Kommentar zu Spitzeleien in NRW-Finanzbehörden: Die Eidbruchgenossen

Kommentar zu Spitzeleien in NRW-Finanzbehörden : Die Eidbruchgenossen

Die Schweiz entlarvt ihre Bekenntnisse zum ab 2018 auch für sie geltenden offenen Austausch über Kontodaten als Lüge. Die deutsche Justiz sollte ähnlich reagieren wie die Schweiz im Jahr 2012 gegen drei NRW-Steuerfahnder: Die wurden auf die Fahndungsliste gesetzt.

Es ist schon dreist, dass der Schweizer Geheimdienst den zwielichtigen Sicherheitsexerten Daniel M. dafür bezahlt hat, NRW-Finanzbeamte als Informanten anzuheuern. Denn egal, ob dem Ex-Polizisten die Tat nun wirklich gelungen war oder ob Daniel M. die bisher gezahlten 60.000 Euro für sich selbst einkassierte, die Schweiz entlarvt damit ihre Bekenntnisse zum ab 2018 auch für sie geltenden offenen Austausch über Kontodaten als Lüge.

Die deutsche Justiz sollte ähnlich reagieren wie die Schweiz im Jahr 2012 gegen drei NRW-Steuerfahnder: Die wurden auf die Fahndungsliste gesetzt, weil sie das eidgenössische Bankgeheimnis systematisch durch den von der NRW-Politik gewollten Ankauf von Steuer-CDs brachen. Aber in Wahrheit sorgte dies in der NRW-Finanzverwaltung nur für Spott: Die betroffenen Steuerfahnder aus Wuppertal und Düsseldorf sahen es als Ehre an, erst einmal nicht in die Schweiz reisen zu dürfen. Die restliche Welt stand ihnen ja offen.

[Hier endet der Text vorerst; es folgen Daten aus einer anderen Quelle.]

/-- Duplicate discard (11 R302): the frame to deliver, if any. `v` is the channel as the frame's first byte found it, `swaps`
the swaps before it. -/
def Node.prpRx (n : Node) (p : Port) (v : Channel) (swaps : Nat) (f : List Byte) : Node × Option (List Byte) :=
  match rctOf f with
  | none => (n.prpCount 4, some f)
  | some (seq, lan) =>
    let n := n.prpCount (1 + p.num)
    let n := if lan = 0xA + p.num then n else n.prpCount (5 + p.num)
    let now := n.k.nowNs
    let live := n.k.prp.dup.filter fun e => now < e.time + n.k.forgetNs
    let check := v.copyCheck f
    match live.find? fun e => e.sa = srcAddr f && e.seq = seq with
    | some e =>
      (((n.onPrp fun x => { x with dup := live.filter (· ≠ e) }).prpCount 3).compareCopy e swaps check, none)
    | none =>
      let e : DupEntry := ⟨srcAddr f, seq, now, check, swaps⟩
      let n := if 1024 ≤ live.length then (n.onPrp fun x => { x with dup := live.drop 1 ++ [e] }).prpCount 9
        else n.onPrp fun x => { x with dup := live ++ [e] }
      (n, some (if (v.reg pgPRP 0x040).bit 2 then f.take (f.length - 6) else f))

/-! ## Receive (01 R29, 11 R294, R295) -/

/-- Why stage 1 drops a frame: its counter, in the order of 11 R294. -/
def Channel.rxError (k : Channel) (p : Port) (frame : List Byte) (phyErr : Bool) : Option Nat :=
  let f := frame.take (frame.length - 4)
  if frame.length < 4 || bytesLE 4 (crc32 f) ≠ frame.drop (frame.length - 4) then some 2
  else if frame.length < 64 then some 3
  else if (k.ethCfg p).field 16 14 < frame.length then some 4
  else if phyErr then some 5
  else if ofBytesBE (slice f 12 2) = 0x8808 then some 7
  else none

/-- A frame is addressed to the node (11 R294). -/
def Channel.addressed (k : Channel) (p : Port) (f : List Byte) : Bool :=
  let dst := slice f 0 6
  let h := crc32 dst / 2 ^ 26
  let hash := if h < 32 then (k.reg (pgEth p) 0x050).bit h else (k.reg (pgEth p) 0x054).bit (h - 32)
  let multi := (byteAt f 0).getLsbD 0
  ofBytesLE dst = k.nodeAddr p || dst = List.replicate 6 0xFF || (multi && ((k.ethCfg p).bit 7 || hash)) || (k.ethCfg p).bit 6

/-- A frame forwarded to the other port (11 R295). -/
def Node.passOn (n : Node) (p : Port) (f : List Byte) : Node :=
  let cls := (n.reg (pgEth p) 0x05C).field 0 3
  let (n, ok) := n.enq p.other cls ⟨.pass p f (frameTags f), 0, f.length⟩
  if ok then (n.onEth p fun x => { x with rxUsed := x.rxUsed + f.length + 4 }).ethCount p 15 else n

/-- Stages 6 and 7: admission, then the receive pool (13 R356, 12 R314, 11 R309). -/
def Node.takeIn (n : Node) (p : Port) (f : List Byte) (stamp : DWord) : Node :=
  let c := n.k.admitClass p f
  let (ok, nobuf) := n.k.admits c f.length
  if !ok then n.admitDrop c nobuf
  else
    match n.takeBuf with
    | (n, none) => n
    | (n, some a) =>
      match n.put mETH a f true with
      | (n, .ok _) =>
        let dei := match vlanTag f with
          | some t => t / 4096 % 2 = 1
          | none => false
        n.onCls fun x => { x with backlog := x.backlog ++ [⟨a, f.length, p, stamp, f.take 128, dei⟩] }
      | (n, _) => (n.freeBuf a).ethCount p 6

/-- Whether a port's receive inputs have their supply: bank 4c or 4c + 1 over RGMII (18 R485, R486). -/
def Node.ethInput (n : Node) (p : Port) : Bool := (n.k.ethCfg p).field 0 2 = 1 || n.bankUp (4 * n.c.num + p.num)

/-- Whether a port takes in what it receives: it works, and its link is up. -/
def Channel.hears (k : Channel) (p : Port) : Bool := k.live (pgEth p) && k.linkUp p

/-- The first byte of a frame: what judges the frame is fixed (11 R293, R306, R307). -/
def Node.rxFirst (n : Node) (p : Port) : Node :=
  if n.k.hears p && (n.k.eth p).rx.isNone then n.onEth p fun x => { x with rx := some ⟨n.k.regs, n.k.prp.swaps⟩ } else n

/-- The frame in reception, or one that starts now. -/
def Channel.rxOpen (k : Channel) (p : Port) : RxOpen := (k.eth p).rx.getD ⟨k.regs, k.prp.swaps⟩

/-- Stages 1 to 7 of 01 R29 for a frame; `v` is the channel as the frame's first byte found it, `swaps` the swaps of the PRP
page before it. -/
def Node.rxJudge (n : Node) (p : Port) (v : Channel) (swaps : Nat) (frame : List Byte) (phyErr : Bool) (stamp : DWord) : Node :=
  if 32768 < (n.k.eth p).rxUsed + frame.length then n.ethCount p 6
  else
    match v.rxError p frame phyErr with
    | some i => n.ethCount p i
    | none =>
      let n := (n.ethCount p 0).countBy (pgEth p) 0x104 frame.length
      let f := frame.take (frame.length - 4)
      let t := stamp - BitVec.ofNat 64 ((v.reg (pgEth p) 0x058).field 0 16)
      let n := n.stampFrame p false (v.tsFilt p) f t
      let mine := v.addressed p f
      match v.portMode with
      | 2 =>
        if srcAddr f = v.nodeAddr p then n.ethCount p 9
        else
          let group := (byteAt f 0).getLsbD 0
          let n := if !mine || group then n.passOn p f else n
          if mine then n.takeIn p f t else n
      | 1 =>
        let n := if (rctOf f).isSome then n.lanSeen p else n
        if !mine then n.ethCount p 8
        else
          (match n.prpRx p v swaps f with
           | (n, some f) => n.takeIn p f t
           | (n, none) => n)
      | _ => if mine then n.takeIn p f t else n.ethCount p 8
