/-- The Rook's doorbell changes (06 R180). -/
def Node.setRookBell (n : Node) (pend mask : Word) : Node :=
  let was := n.reg pgMBOX 0x050 &&& n.reg pgMBOX 0x054
  let n := (n.setReg pgMBOX 0x050 pend).setReg pgMBOX 0x054 mask
  n.raiseIf (was = 0 && (pend &&& mask) ≠ 0) evDOORBELL

/-! ## Messages -/

def Channel.inFull (k : Channel) (i : Nat) : Bool := (k.reg pgMBOX 0x040).bit i
def Channel.outFull (k : Channel) (i : Nat) : Bool := (k.reg pgMBOX 0x048).bit i

/-- The result of a sender's last inbound message. -/
def Node.setInLast (n : Node) (i : Fin 9) (st : Byte) : Node :=
  n.onK fun k => { k with inLast := k.inLast.set i st }

/-- A word of MB_IN in the sender's own view (06 R174). -/
def Node.inWrite (n : Node) (snd : Sender) (w : Nat) (v : Word) : Node :=
  let i := pairOf snd
  if n.k.inFull i then n.ownFault snd (0x040 + 4 * w) cSTATE else n.mailWord (mbIN i w) w v

/-- MB_HCMD.SEND (06 R174). -/
def Node.sendIn (n : Node) (snd : Sender) : Node :=
  let i := pairOf snd
  if n.k.inFull i then n.ownFault snd 0x084 cSTATE
  else
    ((n.stamp (mbIN i 0) snd.id).setReg pgMBOX 0x040 ((n.reg pgMBOX 0x040).setBit i true)).raise evMBOX_IN

/-- MB_INACK: consumes inbound messages; a bit with no message has no effect (06 R174, R187). -/
def Node.inAck (n : Node) (v : Word) : Node :=
  (List.finRange 9).foldl (fun n (i : Fin 9) =>
    if v.bit i && n.k.inFull i then
      (n.setReg pgMBOX 0x040 ((n.reg pgMBOX 0x040).setBit i false)).setInLast i stOK
    else n) n

/-- A word of MB_OUTi (06 R175). -/
def Node.outWrite (n : Node) (snd : Sender) (i : Fin 9) (w : Nat) (v : Word) : Node :=
  if n.k.outFull i then n.regFault snd pgMBOX (mbOUT i w) cSTATE else n.mailWord (mbOUT i w) w v

/-- Whether pair i has its function: a VF may not exist (06 R175, 05 R140). -/
def Node.pairExists (n : Node) (i : Fin 9) : Bool :=
  match pairFn n.c i with
  | .vf c v => n.host.vfExists c v
  | _ => true

/-- MB_OUTSEND (06 R175, R187): STATE for a full mailbox, NOFN (0x10) for a VF that does not exist. -/
def Node.outSend (n : Node) (snd : Sender) (v : Word) : Node :=
  (List.finRange 9).foldl (fun n (i : Fin 9) =>
    if !v.bit i then n
    else if n.k.outFull i then n.regFault snd pgMBOX 0x04C cSTATE
    else if !n.pairExists i then n.regFault snd pgMBOX 0x04C 0x10
    else
      let n := (n.stamp (mbOUT i 0) 0).setReg pgMBOX 0x048 ((n.reg pgMBOX 0x048).setBit i true)
      if i = 8 then n.devEvent (dvCh n.c dvMBOX_MGMT) else n.msi (pairFn n.c i) (mailVec (pairFn n.c i))) n

/-- An outbound message ends (06 R175, R192). -/
def Node.endOut (n : Node) (i : Fin 9) (st : Byte) : Node :=
  (n.setReg pgMBOX 0x048 ((n.reg pgMBOX 0x048).setBit i false)).setReg pgMBOX (0x140 + 4 * i.val)
    (BitVec.ofNat 32 st.toNat)

/-- MB_HCMD.FREE (06 R175, R187). -/
def Node.freeOut (n : Node) (snd : Sender) : Node :=
  let i := pairOf snd
  if n.k.outFull i then (n.endOut i stOK).raise evMBOX_OUT_FREE else n

/-- MB_HCMD (06 R197). -/
def Node.hcmd (n : Node) (snd : Sender) (v : Word) : Node :=
  let n := if v.bit 0 then n.sendIn snd else n
  if v.bit 1 then n.freeOut snd else n

/-! ## Tokens and common mailboxes (06 R177, R178) -/

/-- The holder of Token t: an owner number, 0 free. -/
def Channel.token (k : Channel) (t : Nat) : Nat := (k.reg pgMBOX 0x068).field (4 * t) 4

def Node.setToken (n : Node) (t o : Nat) : Node := n.setField pgMBOX 0x068 (4 * t) 4 o

/-- A read of TOKENt by a sender. -/
def Node.claim (n : Node) (snd : Sender) (t : Nat) : Node × Word :=
  if n.k.token t = 0 then (n.setToken t (ownerNum snd), 0) else (n, BitVec.ofNat 32 (n.k.token t))

/-- Where a sender reads and writes TOKENt and COMMONt, as an MBOX page offset. -/
def tokenOff (snd : Sender) (t : Nat) : Nat := if snd = .rook then 0x100 + 4 * t else ownBase + 0x0C0 + 4 * t
def commonOff (snd : Sender) (t w : Nat) : Nat := if snd = .rook then mbCOMMON t w else ownBase + 0x100 + 0x40 * t + 4 * w

/-- A write to TOKENt (06 R177). -/
def Node.release (n : Node) (snd : Sender) (t : Nat) (v : Word) : Node :=
  if n.k.token t = ownerNum snd ∧ v.field 0 4 = ownerNum snd then (n.setToken t 0).raise evTOKEN_FREE
  else n.regFault snd pgMBOX (tokenOff snd t) cSENDER

/-- A write to COMMONt (06 R176, R178). -/
def Node.commonPut (n : Node) (snd : Sender) (t w : Nat) (v : Word) : Node :=
  if n.k.token t = ownerNum snd then (n.mailWord (mbCOMMON t w) w v).stamp (mbCOMMON t 0) snd.id
  else n.regFault snd pgMBOX (commonOff snd t w) cSENDER

/-- Tokens freed with their event, those a test names (06 R177, R192, R478). -/
def Node.freeTokens (n : Node) (p : Nat → Nat → Bool) : Node :=
  (List.range 4).foldl (fun n t =>
    if n.k.token t ≠ 0 && p t (n.k.token t) then (n.setToken t 0).raise evTOKEN_FREE else n) n

/-! ## Doorbells (06 R179) -/

/-- Whether MB_RDB_SEL lets a sender ring bit b of the Rook's doorbell. -/
def Channel.selAllows (k : Channel) (snd : Sender) (b : Nat) : Bool :=
  let x := (k.reg pgMBOX (0x058 + 4 * (b / 8))).field (4 * (b % 8)) 4
  x = 0xF || (1 ≤ x && x ≤ 9 && x = snd.id)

Wenn dagegen Deutschlands Justiz nun einen Haftbefehl gegen den Vize-Chef des Schweizer Geheimdienstes ausstellt, der offensichtlich an der Aktion beteiligt war, wären seiner Bewegungsfreiheit enge Grenzen gesetzt: Russland, die Türkei oder die USA wären weiterhin mögliche Urlaubsländer für den Mann, aber in Spanien oder Italien und erst recht Deutschland dürfte er sich erst einmal nicht mehr blicken lassen.

Jüngst erklärte Markus Seiler, Chef des Schweizer Geheimdienstes, wie er seine Arbeit sieht: „Nachrichtendienstliche Arbeit ist kein Streichelzoo.“ Hoffen wir, dass seine Kollegen das bald auch merken.